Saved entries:
-- ==== Sys2Proof/Laws/KeptAdmission.lean ====
section
/-! SUPPORT. What the operations of Machine/Admission.lean keep (Laws/Kept.lean). -/

namespace Sys2Proof.Machine

theorem kept_refuseWith {s₀ : State} {s : State} {d : Denial} (hk : Kept s₀ s) :
    KeptSt s₀ (refuseWith s d) := by
  unfold refuseWith
  try dsimp only
  repeat' first | with_reducible assumption | with_reducible intro _ | with_reducible apply KeptSt.ok | with_reducible apply kept_done | with_reducible apply Kept.ite | with_reducible apply KeptSt.ite | (with_reducible refine kept_command (fun c s hs => ?_) ?_) | with_reducible apply KeptSt.fin | with_reducible apply KeptSt.beh | with_reducible apply KeptSt.hold | (with_reducible refine Kept.fst (by assumption) ?_) | split | dsimp only | fail_if_no_progress (with_reducible apply Kept.upd) | fail_if_no_progress (with_reducible refine Kept.updSys ?_ rfl rfl)

theorem kept_reservePlace {s₀ : State} {s : State} {sid : Nat} {extra : List Nat} {q : QPlace} (hk : Kept s₀ s) :
    Kept s₀ (State.reservePlace s sid extra q).1 := by
  unfold State.reservePlace
  try dsimp only
  repeat' first | with_reducible assumption | with_reducible intro _ | with_reducible apply kept_count | with_reducible apply kept_reserve | with_reducible apply Kept.ite | (with_reducible refine Kept.foldl (fun s x h => ?_) ?_) | (with_reducible refine Kept.foldlFst (fun s x h => ?_) ?_) | (with_reducible refine Kept.fst (by assumption) ?_) | split | dsimp only | fail_if_no_progress (with_reducible apply Kept.upd) | fail_if_no_progress (with_reducible refine Kept.updSys ?_ rfl rfl)

theorem kept_reserveAll {s₀ s : State} {sid : Nat} {extra : Nat → List Nat} {l : List QPlace} (hk : Kept s₀ s) :
    Kept s₀ (s.reserveAll sid extra l).1 := by
  induction l generalizing s with
  | nil => exact hk
  | cons q r ih => exact ih (kept_reservePlace hk)

theorem kept_poisonWords {s₀ : State} {s : State} {page : Nat} {words : List Nat} (hk : Kept s₀ s) :
    Kept s₀ (State.poisonWords s page words) := by
  unfold State.poisonWords
  try dsimp only
  repeat' first | with_reducible assumption | with_reducible intro _ | with_reducible apply Kept.ite | (with_reducible refine Kept.foldl (fun s x h => ?_) ?_) | (with_reducible refine Kept.foldlFst (fun s x h => ?_) ?_) | (with_reducible refine Kept.fst (by assumption) ?_) | split | dsimp only | fail_if_no_progress (with_reducible apply Kept.upd) | fail_if_no_progress (with_reducible refine Kept.updSys ?_ rfl rfl)

theorem kept_placeAnew {s₀ s t : State} {sid : Nat} {kept lost placed : List QPlace} (e : s.placeAnew sid kept lost = .ok (t, placed))
    (hk : Kept s₀ s) : Kept s₀ t := by
  unfold State.placeAnew at e
  dsimp only at e
  split at e
  · cases e
  · rw [← (Prod.mk.inj (Except.ok.inj e)).1]
    exact kept_reserveAll hk

theorem kept_rehouseNew {s₀ s t : State} {sid : Nat} {old : List QPlace} (e : s.rehouseNew sid old = .ok t) (hk : Kept s₀ s) :
    Kept s₀ t := by
  unfold State.rehouseNew at e
  dsimp only at e
  split at e
  · exact Except.ok.inj e ▸ hk
  · split at e
    · cases e
    · rename_i h
      exact Except.ok.inj e ▸ kept_release (kept_modStream (kept_placeAnew h hk))

theorem kept_rehouse {s₀ s t : State} {sid : Nat} (e : s.rehouse sid = .ok t) (hk : Kept s₀ s) : Kept s₀ t := by
  unfold State.rehouse at e
  dsimp only at e
  split at e
  · cases e
  · rename_i h
    refine kept_rehouseNew e (kept_releaseOld (kept_modStream (Kept.foldl (fun s q h => ?_) (kept_placeAnew h hk))))
    exact Kept.ite (kept_modQueue h) (kept_poisonWords (kept_modQueue h))

end Sys2Proof.Machine
end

ASSIGNED TASK: From the entries above, copy each line that holds "page".

RESULT BELOW:
theorem kept_poisonWords {s₀ : State} {s : State} {page : Nat} {words : List Nat} (hk : Kept s₀ s) :
    Kept s₀ (State.poisonWords s page words) := by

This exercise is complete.